RECORDS SHOWN:
┄┄┄┄┄┄
-- ==== Sys2Proof/Laws/Rules.lean ====
section
/-! SUPPORT. What each shared operation of the Mapper Engine can do. -/

namespace Sys2Proof

/-- A control address under RANGE, as numbers: the entry's block holds it (30 R89). -/
theorem covers_range8K {v : Mapper} {i : Nat} {base : Addr} (a : Addr) (h : base.toNat % 8192 = 0) :
    CtrlEntry.covers ⟨v, i, base, 0xE000#16⟩ .range a = decide (a.toNat / 8192 = base.toNat / 8192) := by
  have e : (a &&& 0xE000#16 = base) ↔ a.toNat / 8192 = base.toNat / 8192 := by
    rw [← BitVec.toNat_inj, and_rangeMask8K]; omega
  simp only [CtrlEntry.covers, beq_eq_decide]
  exact decide_eq_decide.mpr e

theorem covers_range2K {v : Mapper} {i : Nat} {base : Addr} (a : Addr) (h : base.toNat % 2048 = 0) :
    CtrlEntry.covers ⟨v, i, base, 0xF800#16⟩ .range a = decide (a.toNat / 2048 = base.toNat / 2048) := by
  have e : (a &&& 0xF800#16 = base) ↔ a.toNat / 2048 = base.toNat / 2048 := by
    rw [← BitVec.toNat_inj, and_rangeMask2K]; omega
  simp only [CtrlEntry.covers, beq_eq_decide]
  exact decide_eq_decide.mpr e

theorem covers_exact (e : CtrlEntry) (a : Addr) : e.covers .exact a = decide (a.toNat = e.base.toNat) := by
  simp only [CtrlEntry.covers, beq_eq_decide]
  exact decide_eq_decide.mpr BitVec.toNat_inj.symm

/-- The register decode of each variant and mode on the address as a number (30 R89). -/
theorem decodeCtrl_konami_exact (a : Addr) : decodeCtrl .exact .konami a =
    if a.toNat = 0x6000 then some 1 else if a.toNat = 0x8000 then some 2
    else if a.toNat = 0xA000 then some 3 else none := by
  simp [decodeCtrl, ctrlTable, List.find?, covers_exact]
  repeat' split
  all_goals simp_all

theorem decodeCtrl_konami_range (a : Addr) : decodeCtrl .range .konami a =
    if a.toNat / 8192 = 3 then some 1 else if a.toNat / 8192 = 4 then some 2
    else if a.toNat / 8192 = 5 then some 3 else none := by
  simp [decodeCtrl, ctrlTable, List.find?, covers_range8K]
  repeat' split
  all_goals simp_all

theorem decodeCtrl_scc_exact (a : Addr) : decodeCtrl .exact .konamiSCC a =
    if a.toNat = 0x5000 then some 0 else if a.toNat = 0x7000 then some 1
    else if a.toNat = 0x9000 then some 2 else if a.toNat = 0xB000 then some 3 else none := by
  simp [decodeCtrl, ctrlTable, List.find?, covers_exact]
  repeat' split
  all_goals simp_all

theorem decodeCtrl_scc_range (a : Addr) : decodeCtrl .range .konamiSCC a =
    if a.toNat / 2048 = 10 then some 0 else if a.toNat / 2048 = 14 then some 1
    else if a.toNat / 2048 = 18 then some 2 else if a.toNat / 2048 = 22 then some 3 else none := by
  simp [decodeCtrl, ctrlTable, List.find?, covers_range2K]
  repeat' split
  all_goals simp_all

theorem decodeCtrl_ascii8_exact (a : Addr) : decodeCtrl .exact .ascii8 a =
    if a.toNat = 0x6000 then some 0 else if a.toNat = 0x6800 then some 1
    else if a.toNat = 0x7000 then some 2 else if a.toNat = 0x7800 then some 3 else none := by
  simp [decodeCtrl, ctrlTable, List.find?, covers_exact]
  repeat' split
  all_goals simp_all

theorem decodeCtrl_ascii8_range (a : Addr) : decodeCtrl .range .ascii8 a =
    if a.toNat / 2048 = 12 then some 0 else if a.toNat / 2048 = 13 then some 1
    else if a.toNat / 2048 = 14 then some 2 else if a.toNat / 2048 = 15 then some 3 else none := by
  simp [decodeCtrl, ctrlTable, List.find?, covers_range2K]
  repeat' split
  all_goals simp_all

theorem decodeCtrl_ascii16_exact (a : Addr) : decodeCtrl .exact .ascii16 a =
    if a.toNat = 0x6000 then some 0 else if a.toNat = 0x7000 then some 1 else none := by
  simp [decodeCtrl, ctrlTable, List.find?, covers_exact]
  repeat' split
  all_goals simp_all

theorem decodeCtrl_ascii16_range (a : Addr) : decodeCtrl .range .ascii16 a =
    if a.toNat / 2048 = 12 then some 0 else if a.toNat / 2048 = 14 then some 1 else none := by
  simp [decodeCtrl, ctrlTable, List.find?, covers_range2K]
  repeat' split
  all_goals simp_all

end Sys2Proof

namespace Sys2Proof.Machine

/-- What `on_write` can do (41 R133): forward, write one register of the key's MapperState, forward to the
SCC, or discard. Every case but the second leaves S. -/
theorem onWrite_cases (b : Block) (mode : CtrlDecode) (k : EffSlot) (a : Addr) (v : Byte) :
    (b.mapper? k = none ∧ b.onWrite mode k a v = (b, .forward (.plain k (pageOf a) (offsetOf a)) v)) ∨
    ∃ m, b.mapper? k = some m ∧
      ((∃ i, decodeCtrl mode m.variant a = some i ∧
          b.onWrite mode k a v = (b.setMapper k (some (m.writeRegister i v)), .consumed i)) ∨
       (decodeCtrl mode m.variant a = none ∧
        ((m.redirects = true ∧ inSccRegion a = true ∧
            b.onWrite mode k a v = (b, .forward (.scc k (sccOffset a)) v)) ∨
         ((m.redirects && inSccRegion a) = false ∧
            b.onWrite mode k a v = (b, .discarded (b.translate k (pageOf a) (offsetOf a))))))) := by
  cases h : b.mapper? k with
  | none => left; exact ⟨rfl, by simp [Block.onWrite, h]⟩
  | some m =>
    right
    refine ⟨m, rfl, ?_⟩
    cases hd : decodeCtrl mode m.variant a with
    | some i => left; exact ⟨i, rfl, by simp [Block.onWrite, h, hd]⟩
    | none =>
      right
      refine ⟨rfl, ?_⟩
      cases hr : m.redirects && inSccRegion a with
      | true =>
        left
        obtain ⟨h1, h2⟩ := Bool.and_eq_true_iff.mp hr
        exact ⟨h1, h2, by simp [Block.onWrite, h, hd, h1, h2]⟩
      | false => right; exact ⟨rfl, by simp [Block.onWrite, h, hd, hr]⟩

/-- The S that `on_write` leaves: unchanged, or one register of the key's MapperState written. -/
theorem onWrite_block (b : Block) (mode : CtrlDecode) (k : EffSlot) (a : Addr) (v : Byte) :
    (b.onWrite mode k a v).1 = b ∨
    ∃ m i, b.mapper? k = some m ∧ decodeCtrl mode m.variant a = some i ∧
      (b.onWrite mode k a v).1 = b.setMapper k (some (m.writeRegister i v)) := by
  rcases onWrite_cases b mode k a v with ⟨_, h⟩ | ⟨m, hm, ⟨i, hi, h⟩ | ⟨_, ⟨_, _, h⟩ | ⟨_, h⟩⟩⟩
  · left; rw [h]
  · right; exact ⟨m, i, hm, hi, by rw [h]⟩
  · left; rw [h]
  · left; rw [h]

/-- What a register rule can do: select a bank, select one and clear the flag, set the flag, or nothing. -/
theorem writeRegister_cases (m : MapperState) (i : Nat) (v : Byte) :
    m.writeRegister i v = m.selectBank i v ∨ m.writeRegister i v = m ∨
    (m.variant = .konamiSCC ∧ i = 2 ∧
      (m.writeRegister i v = (m.selectBank 2 v).setScc false ∨ m.writeRegister i v = m.setScc true)) := by
  unfold MapperState.writeRegister
  split <;> rename_i hv
  case h_6 =>
    right; right
    refine ⟨hv, rfl, ?_⟩
    split
    · right; rfl
    · left; rfl
  case h_14 => right; left; rfl
  all_goals left; rfl

/-- A register rule leaves the geometry (10 R28: "fixed at registration and never change"). -/
theorem writeRegister_geometry (m : MapperState) (i : Nat) (v : Byte) :
    (m.writeRegister i v).variant = m.variant ∧ (m.writeRegister i v).romSize = m.romSize ∧
    (m.writeRegister i v).bankSize = m.bankSize ∧ (m.writeRegister i v).bankCount = m.bankCount := by
  rcases writeRegister_cases m i v with h | h | ⟨_, _, h | h⟩ <;> rw [h] <;> simp

/-- No register decode answers Konami's register 0 (42 R161). -/
theorem decodeCtrl_konami_pos {mode : CtrlDecode} {a : Addr} {i : Nat}
    (h : decodeCtrl mode .konami a = some i) : 0 < i := by
  cases mode
  · rw [decodeCtrl_konami_exact] at h
    split_ifs at h <;> simp_all <;> omega
  · rw [decodeCtrl_konami_range] at h
    split_ifs at h <;> simp_all <;> omega

/-- Where a WRITE goes when its slot has no MapperState, as an answer (41 R135). -/
theorem execWrite_none {s : State} {slot : SlotId} (a : Addr) (v : Byte)
    (h : s.blk.mapper? (s.blk.eff slot) = none) :
    execWrite slot a v s =
      s.commit s.blk (.written (.forward (.plain (s.blk.eff slot) (pageOf a) (offsetOf a)) v)) := by
  simp [execWrite, Block.onWrite, h]

/-- A WRITE at a control address (41 R133, R134). -/
theorem execWrite_register {s : State} {slot : SlotId} {m : MapperState} {a : Addr} {i : Nat} (v : Byte)
    (h : s.blk.mapper? (s.blk.eff slot) = some m) (hi : decodeCtrl s.ctrlDecode m.variant a = some i) :
    execWrite slot a v s =
      s.commit (s.blk.setMapper (s.blk.eff slot) (some (m.writeRegister i v))) (.written (.consumed i)) := by
  simp [execWrite, Block.onWrite, h, hi]

/-- A CTRL_WRITE row is the WRITE it decodes, where its rule is the variant's rule for the register. -/
theorem ctrlRow_eq_execWrite {s : State} {v : Mapper} {i : Nat} {rule : MapperState → MapperState}
    {slot : SlotId} {a : Addr} {x : Byte}
    (hr : ∀ m : MapperState, m.variant = v → rule m = m.writeRegister i x) :
    s.ctrlRow v i rule slot a x = execWrite slot a x s := by
  simp only [State.ctrlRow]
  split
  · rfl
  · rename_i m h
    split_ifs with hc
    · obtain ⟨hv, hd⟩ := hc
      rw [execWrite_register x h (by rw [hv]; exact hd), hr m hv]
    · rfl

/-- A WIN_READ row is the TRANSLATE it decodes, where its rule is the variant's read rule there. -/
theorem winRow_eq_execTranslate {s : State} {v : Mapper} {rule : MapperState → EffSlot → Loc}
    {slot : SlotId} {a : Addr} (hp : inCartridgeArea (pageOf a) = true)
    (hr : ∀ (m : MapperState) (k : EffSlot), m.variant = v → rule m k = m.readLoc k (pageOf a) (offsetOf a)) :
    s.winRow v rule slot a = execTranslate slot (pageOf a) (offsetOf a) s := by
  simp only [State.winRow]
  split
  · rfl
  · rename_i m h
    split_ifs with hv
    · simp [execTranslate, Block.translate, h, hp, hr m (s.blk.eff slot) hv]
    · rfl

end Sys2Proof.Machine
end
┄┄┄┄┄┄
Return all lines in the data that include the word "each".

/-! SUPPORT. What each shared operation of the Mapper Engine can do. -/
/-- The register decode of each variant and mode on the address as a number (30 R89). -/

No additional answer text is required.